**Dataset records**
----

-- ==== Sys2Proof/Machine/Store.lean ====
section
/-! DEFINITION. The configuration area of the module flash: its layout, what a store and a restore write,
and how a start applies it (R412 to R417, R485). -/

namespace Sys2Proof.Machine

/-! ### Persistent entries -/

/-- Indices that hold persistent fields. -/
def persIndices : List Nat :=
  [0x1015, 0x1017, 0x1400, 0x1800, 0x1801, 0x2100, 0x2300, 0x2310, 0x2320, 0x2400, 0x2410, 0x2450,
   0x2460, 0x2461, 0x2500, 0x2620, 0x2810, 0x2881, 0x2882, 0x2890, 0x2900, 0x2901, 0x2904, 0x2910,
   0x2920, 0x2930, 0x2940, 0x2970, 0x2B00, 0x2B20, 0x2C00]

/-- Keys of the persistent entries, rising. -/
def persKeys : List Nat :=
  (persIndices.map fun idx =>
    let subs := ((rowsOf idx).filter fun r => r.2.2.pers != 0).map fun r =>
      (List.range (r.2.1 + 1 - r.1)).map (r.1 + ·)
    subs.flatten.map (regKey idx)).flatten

/-- The records a store writes: every persistent entry, whole. -/
def State.storeRecs (s : State) : List (Nat × Word64) :=
  persKeys.map fun k => (k, s.reg (k / 256) (k % 256))

/-! ### The area's bytes (R413, R414) -/

/-- One bit of the reflected CRC-32C. -/
def crcBit (c : Word32) : Word32 :=
  if c.getLsbD 0 then (c >>> 1) ^^^ 0x82F63B78 else c >>> 1

def crcBits : Nat → Word32 → Word32
  | 0, c => c
  | n + 1, c => crcBits n (crcBit c)

/-- CRC-32C of bytes. -/
def crc32c (bs : List Byte) : Word32 :=
  (bs.foldl (fun c b => crcBits 8 (c ^^^ b.setWidth 32)) 0xFFFFFFFF) ^^^ 0xFFFFFFFF

/-- One word of the soft-repair table: set, way and a valid bit, as SRDATA shows them (DEDUCED, log entry 86). -/
def repairWord (rows : List (Nat × Nat × Nat × Nat)) (i : Nat) : Nat :=
  match (rows.filter fun r => r.1 * 256 + r.2.1 == i / 4)[i % 4]? with
  | some r => r.2.2.1 + r.2.2.2 * 2 ^ 11 + 2 ^ 16
  | none => 0

/-- The 64 KiB of the area (DEDUCED, log entry 86). -/
def CfgArea.bytes (c : CfgArea) : List Byte :=
  let body := leBytes 4 0x46435A4E ++ leBytes 2 1 ++ leBytes 2 c.recs.length ++ leBytes 4 c.gen.toNat ++ leBytes 4 0
    ++ ((List.range 2048).map fun i => leBytes 4 (repairWord c.repairs i)).flatten
    ++ (c.recs.map fun r => leBytes 2 (r.1 / 256) ++ leBytes 1 (r.1 % 256) ++ leBytes 5 0 ++ leBytes 8 r.2.toNat).flatten
    ++ List.replicate (16 * (3582 - c.recs.length) + 12) 0xFF
  body ++ leBytes 4 (crc32c body).toNat

/-! ### Store and restore (R415, R416) -/

/-- CFGSTAT.GEN. -/
def State.cfgGen (s : State) : Word32 := (s.reg 0x2010 1).setWidth 32

def State.setClaim (s : State) (c : Option FlashClaim) : State :=
  { s with flash := { s.flash with claim := c } }

/-- A store begins: what it writes is taken now. -/
def State.storeBegin (s : State) : State :=
  let a : CfgArea := ⟨true, s.cfgGen + 1, s.storeRecs, s.flash.cfg.repairs⟩
  (({ s with flash := { s.flash with snap := a } }).setClaim (some .store)).setBit 0x2010 2 2 true

/-- A restore begins: no records, the soft-repair table as it stands. -/
def State.restoreBegin (s : State) : State :=
  let a : CfgArea := ⟨true, s.cfgGen + 1, [], s.flash.cfg.repairs⟩
  (({ s with flash := { s.flash with snap := a } }).setClaim (some .restore)).setBit 0x2010 2 2 true

/-- The area after a write: what was meant where it went well; else the manual does not say whether a
valid area is left (DESIGN CHOICE, log entry 82). -/
def State.areaAfter (s : State) (flashOk : Bool) : State :=
  if flashOk then
    { s with flash := { s.flash with cfg := { s.flash.snap with repairs := s.flash.cfg.repairs } } }.setReg 0x2010 1
      (s.flash.snap.gen.setWidth 64)
  else
    { s with flash := { s.flash with cfg := { s.flash.cfg with ok := s.flash.cfg.ok && s.freeWord.getLsbD 0 } } }.drawFree

/-- The claim is over. -/
def State.claimOver (s : State) : State := (s.setClaim none).setBit 0x2010 2 2 false

/-- What a start that cannot wait, or the loss of power, does to a store, a restore or an image write in
progress (R415, R417, R484) (DEDUCED, log entry 83). -/
def State.cutFlash (s : State) : State :=
  let f := s.flash
  let f := if f.claim = some .store ∨ f.claim = some .restore then { f with cfg := { f.cfg with ok := false } } else f
  let f := if f.claim = some .firmware then { f with image := none } else f
  { s with flash := { f with claim := none, op := none, svnTo := none } }

/-! ### A start applies the area (R412, R417) -/

/-- Two enables that claim one resource: of the second, the first. -/
def rivalOf (k : Nat) : Option (Nat × Nat) :=
  if k = regKey 0x2461 1 then some (regKey 0x2460 1, 0)
  else if k = regKey 0x2C00 1 then some (regKey 0x2882 1, 0)
  else none

/-- Bit of the second enable. -/
def rivalBit (k : Nat) : Nat := if k = regKey 0x2C00 1 then 5 else 0

/-- A record makes a second claim. -/
def State.recClash (s : State) (k : Nat) (v : Word64) : Bool :=
  match rivalOf k with
  | some (j, b) => v.getLsbD (rivalBit k) && s.bit (j / 256) (j % 256) b
  | none => false

/-- The value an entry takes from a record: its persistent bits alone. -/
def State.recValue (s : State) (k : Nat) (v : Word64) : Option Word64 :=
  match entryOf (k / 256) (k % 256) with
  | none => none
  | some e =>
    if e.pers = 0 then none
    else
      let w := (s.reg (k / 256) (k % 256) &&& ~~~e.pers) ||| (v &&& e.pers)
      if inRange (k / 256) (k % 256) w && !s.recClash k v then some w else none

/-- Apply one record, or skip and count it. -/
def State.applyRec (s : State) (r : Nat × Word64) : State :=
  match s.recValue r.1 r.2 with
  | some w => s.setReg (r.1 / 256) (r.1 % 256) w
  | none => s.setFld 0x2010 4 15 0 (min 65535 (s.fld 0x2010 4 15 0 + 1))

/-- Records of the communication part, 1000h to 1FFFh. -/
def isComm (k : Nat) : Bool := decide (0x100000 ≤ k ∧ k < 0x200000)

/-- The persistent communication entries take their stored values again (R422). -/
def State.reapplyComm (s : State) : State :=
  let s' := { s with regs := s.regs.filter fun e => !isComm e.1 }
  if s.flash.cfg.ok then
    (s.flash.cfg.recs.filter fun r => isComm r.1).foldl
      (fun s r => match s.recValue r.1 r.2 with
        | some w => s.setReg (r.1 / 256) (r.1 % 256) w
        | none => s) s'
  else s'

/-- Firmware checks the area during BOOT and applies it, the first enable of a resource before the second
(R412), or goes on with reset values. -/
def State.applyArea (s : State) : State :=
  let c := s.flash.cfg
  if c.ok && decide (c.recs.length ≤ 3582) then
    let s := s.setReg 0x2010 1 (c.gen.setWidth 64)
    let s := { s with
      flash := { s.flash with applied := some c }
      caddy := { s.caddy with repairs := c.repairs ++ s.caddy.unstored } }
    (c.recs.filter fun r => (rivalOf r.1).isSome).foldl State.applyRec
      ((c.recs.filter fun r => (rivalOf r.1).isNone).foldl State.applyRec s)
  else
    let s := { s with
      flash := { s.flash with applied := none, cfg := ⟨false, 0, [], []⟩ }
      caddy := { s.caddy with repairs := s.caddy.unstored } }
    (s.setReg 0x2010 1 0).event 0x2010 3 0

end Sys2Proof.Machine
end

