-- ==== Sys2Proof/Machine/Bringup.lean ====
section
/-! DEFINITION. Device states: standby power, starts and their phases, faults, and the module reset input
(R464 to R478, R499 to R502). -/

namespace Sys2Proof.Machine

/-! ### What stops (R43, R46, R170, R434, R466) -/

/-- Everything outside the management island stops and loses its state. -/
def State.stopDomains (s : State) : State :=
  { s with
    clusters := [], mcasts := [], reqs := [], arb := []
    caddy := { State.reset.caddy with repairs := s.caddy.repairs, unstored := s.caddy.unstored }
    hbm := { s.hbm with queue := [], selfRef := false }
    seq := State.reset.seq, fabric := State.reset.fabric, link := State.reset.link
    lanes := { s.lanes with held := [] }
    power := { s.power with kettle := 0, starts := 0, cut := 0, overCnt := 0, underCnt := 0, outCnt := 0 }
    bring := { s.bring with waves := [], leafOn := 0, checked := false, kat := 0, marched := 0 } }

/-- Enter STANDBY from a running state. -/
def State.toStandby (s : State) : State :=
  if s.dev ≤ devStandby then s
  else
    let s := s.stopDomains.enter devStandby
    { s with time := { s.time with tod := none } }

/-- The input has been outside 330 V to 440 V for 10 slots. -/
def State.inputOut (s : State) : State :=
  if s.power.outCnt < 10 || s.dev == devOff then s
  else
    let s := { s with bring := { s.bring with hv := false } }
    s.toStandby

def execInputOutOfRange (s : State) : Host.Outcome State Fault Refusal := .next s.inputOut

/-! ### The first clock of a start (R46, R471, R473, R478) -/

/-- DEVSTATE in BOOT. -/
def bootWord (cold : Bool) (cause : Nat) : Word64 := packWord [(devBoot, 0), ((!cold).toNat, 6), (cause, 8)]

/-- Entries that a warm restart keeps: the snapshot's, and THEVENT.SHUT. -/
def State.keptRegs (s : State) (cold : Bool) : Tbl Word64 :=
  if cold then []
  else s.regs.filter fun e => decide (0x2C0003 ≤ e.1 ∧ e.1 ≤ 0x2C0004) || decide (0x2C1001 ≤ e.1 ∧ e.1 ≤ 0x2C1040)

/-- FTSTAT.STATE at the first clock: HOLDOVER where a warm restart finds FT locked (DEDUCED, log entry 79). -/
def State.ftAtStart (s : State) (cold : Bool) : Nat := if !cold && s.ftState == ftLocked then ftHoldover else ftFree

/-- Every domain reset, and the boot ROM runs (DESIGN CHOICE, log entry 80) (DESIGN CHOICE, log entry 81). -/
def State.restarted (s : State) (cold : Bool) : State :=
  let f := s.flash
  let r := State.reset
  { r with
    pending := s.pending, out := s.out, free := s.free
    regs := s.keptRegs cold
    time := { r.time with ft := if cold then 0 else s.time.ft, ftPrev := if cold then 0 else s.time.ft }
    caddy := { r.caddy with unstored := s.caddy.unstored }
    hbm := { r.hbm with mem := s.hbm.mem, poison := s.hbm.poison
                        absent := if cold then 0 else s.hbm.absent, selfRef := !cold }
    bring := { r.bring with cold := cold, bootPrev := s.bring.bootPrev }
    flash := { r.flash with
      image := f.image, cfg := f.cfg, lanes := f.lanes, lanesDue := f.lanesDue, age := f.age, ageDue := f.ageDue
      staging := f.staging, stagePois := f.stagePois, svn := f.svn }
    age := s.age, lanes := s.lanes
    snap := if cold then r.snap else { s.snap with copying := false, latched := none } }

/-- A cold start or a warm restart begins. -/
def State.startNow (s : State) (cold : Bool) (cause : Nat) : State :=
  let s := s.cutFlash
  let t := (s.restarted cold).setReg 0x2B00 1 (bootWord cold cause)
  let t := t.setFld 0x2881 2 1 0 (s.ftAtStart cold)
  if !cold then t.setBit 0x2220 1 2 (s.bit 0x2220 1 2) else t

/-! ### Standby power and the input (R466, R502) -/

/-- STBY_12V or the 12 V bus appears: the management island starts. -/
def State.standbyOn (s : State) : State :=
  if s.dev ≠ devOff then s
  else
    let s := s.setReg 0x2B00 1 (BitVec.ofNat 64 devStandby)
    { s with bring := { s.bring with rom := !s.bring.modRst } }

def execStandbyPowerApply (s : State) : Host.Outcome State Fault Refusal := .next s.standbyOn

/-- Nothing that is not in flash, in fuses or on a pin remains (DESIGN CHOICE, log entry 80)
(DESIGN CHOICE, log entry 81). -/
def State.emptied (s : State) : State :=
  let f := s.flash
  let r := State.reset
  { r with
    pending := s.pending, out := s.out, free := s.free
    bring := { r.bring with hv := false, modRst := s.bring.modRst, rom := false, bootPrev := s.bring.bootPrev }
    flash := { r.flash with image := f.image, cfg := f.cfg, lanes := f.lanes, age := f.age, svn := f.svn }
    age := { r.age with units := s.age.units } }

/-- Both supplies of the island are absent. -/
def State.standbyOff (s : State) : State :=
  if s.dev ≠ devStandby then s
  else s.cutFlash.emptied.setReg 0x2B00 1 (BitVec.ofNat 64 devOff)

def execStandbyPowerLoss (s : State) : Host.Outcome State Fault Refusal := .next s.standbyOff

/-- The input has been in range for 100 ms (DEDUCED, log entry 94). -/
def State.inputBack (s : State) : State :=
  if s.dev ≠ devStandby then s
  else
    let s := { s with bring := { s.bring with hv := true }, power := { s.power with volts := [], outCnt := 0 } }
    if s.bit 0x2B00 3 0 && !s.bring.modRst && !s.bring.hot then s.startNow true 1 else s

def execInputReturn (s : State) : Host.Outcome State Fault Refusal := .next s.inputBack

/-- MOD_RST# has been low for 2 µs: the management core is held in reset. -/
def State.modReset (s : State) : State :=
  if s.dev = devOff then { s with bring := { s.bring with modRst := true } }
  else
    let s := s.cutFlash.toStandby
    { s with
      bring := { s.bring with modRst := true, firmware := false, rom := false, romWait := false, waiting := none }
      can := State.reset.can }

def execModRstAssert (s : State) : Host.Outcome State Fault Refusal := .next s.modReset

/-- MOD_RST# is released. -/
def State.modRelease (s : State) : State :=
  if !s.bring.modRst then s
  else
    let s := { s with bring := { s.bring with modRst := false } }
    if s.dev ≠ devStandby then s
    else if s.inputGood && !s.bring.hot then s.startNow true 4
    else { s with bring := { s.bring with rom := true } }

def execModRstRelease (s : State) : Host.Outcome State Fault Refusal := .next s.modRelease

/-! ### Start commands (R455, R466, R472) -/

/-- FAULTED was entered in this clock, and takes precedence over a start (R467) (DESIGN CHOICE, log entry 147). -/
def State.faultedNow (s : State) : Bool := s.dev == devFaulted && s.bring.phaseAt == s.time.now

/-- A start command may be taken in this state. -/
def State.mayStart (s : State) (cold : Bool) : Bool :=
  if s.bring.hot || s.dev == devOff || s.faultedNow then false
  else if s.dev = devStandby then cold && s.inputGood
  else if s.dev < devReady then cold
  else true

/-- A command that is taken begins at once, or when a store or restore has finished (DEDUCED, log entry 92). -/
def State.startCommand (s : State) (cold : Bool) : State :=
  if s.flash.claim = some .store ∨ s.flash.claim = some .restore then
    { s with bring := { s.bring with waiting := some (cold || s.bring.waiting.getD false) } }
  else s.startNow cold (if cold then 2 else 3)

/-- The start that has waited (DEDUCED, log entry 92). -/
def State.waitedStart (s : State) : State :=
  match s.bring.waiting with
  | some cold => s.startNow cold (if cold then 2 else 3)
  | none => s

/-! ### The end of a store or restore (R415, R416, R472) -/

/-- The SDO response that the command has held back (R423). -/
def State.storeAnswer (s : State) (idx : Nat) : State :=
  if s.can.serving then
    let s := { s with can := { s.can with serving := false } }
    if s.nmt = nmtOperational ∨ s.nmt = nmtPre then
      s.canSend 0x580 ([0x60] ++ leBytes 2 idx ++ [1, 0, 0, 0, 0] ++ List.replicate 8 0)
    else s
  else s

def State.storeDone (s : State) (flashOk : Bool) : State :=
  if s.flash.claim ≠ some .store then s
  else
    let s := ((s.areaAfter flashOk).claimOver).setFld 0x2010 2 1 0 (if flashOk then 1 else 2)
    let s := if flashOk then (s.setBit 0x2010 3 0 false).noteErr else s
    (s.storeAnswer 0x1010).waitedStart

def execConfigStoreDone (flashOk : Bool) (s : State) : Host.Outcome State Fault Refusal := .next (s.storeDone flashOk)

def State.restoreOver (s : State) (flashOk : Bool) : State :=
  if s.flash.claim ≠ some .restore then s
  else (((s.areaAfter flashOk).claimOver).storeAnswer 0x1011).waitedStart

def execConfigRestoreDone (flashOk : Bool) (s : State) : Host.Outcome State Fault Refusal :=
  .next (s.restoreOver flashOk)
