/-- A write of an entry at its own width (DEDUCED, log entry 104). -/
def State.dictPut (s : State) (via : Via) (idx sub : Nat) (v : Word64) : State :=
  s.dictWrite via idx sub (if via = .bar0 then 4 else entryBytes idx sub) v false

/-- A read as it arrives. -/
def State.dictRead (s : State) (via : Via) (idx sub : Nat) : State :=
  match via with
  | .bar0 => s.bar0Read idx sub 4
  | .mctp => s.mctpRead idx sub
  | .sdo => s.sdoRead idx sub
  | .rpdo => s
  | .directed => if s.switchOn then (s.entryRead .fab idx sub).1 else s

end Sys2Proof.Machine
end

----

**Try it**
Where the line holding "poison := s.hbm.poison" appears in the listing above, start reproducing exactly, and end with the line holding "age := s.age, lanes := s.lanes".

**Answer to the problem**
    hbm := { r.hbm with mem := s.hbm.mem, poison := s.hbm.poison
                        absent := if cold then 0 else s.hbm.absent, selfRef := !cold }
    bring := { r.bring with cold := cold, bootPrev := s.bring.bootPrev }
    flash := { r.flash with
      image := f.image, cfg := f.cfg, lanes := f.lanes, lanesDue := f.lanesDue, age := f.age, ageDue := f.ageDue
      staging := f.staging, stagePois := f.stagePois, svn := f.svn }
    age := s.age, lanes := s.lanes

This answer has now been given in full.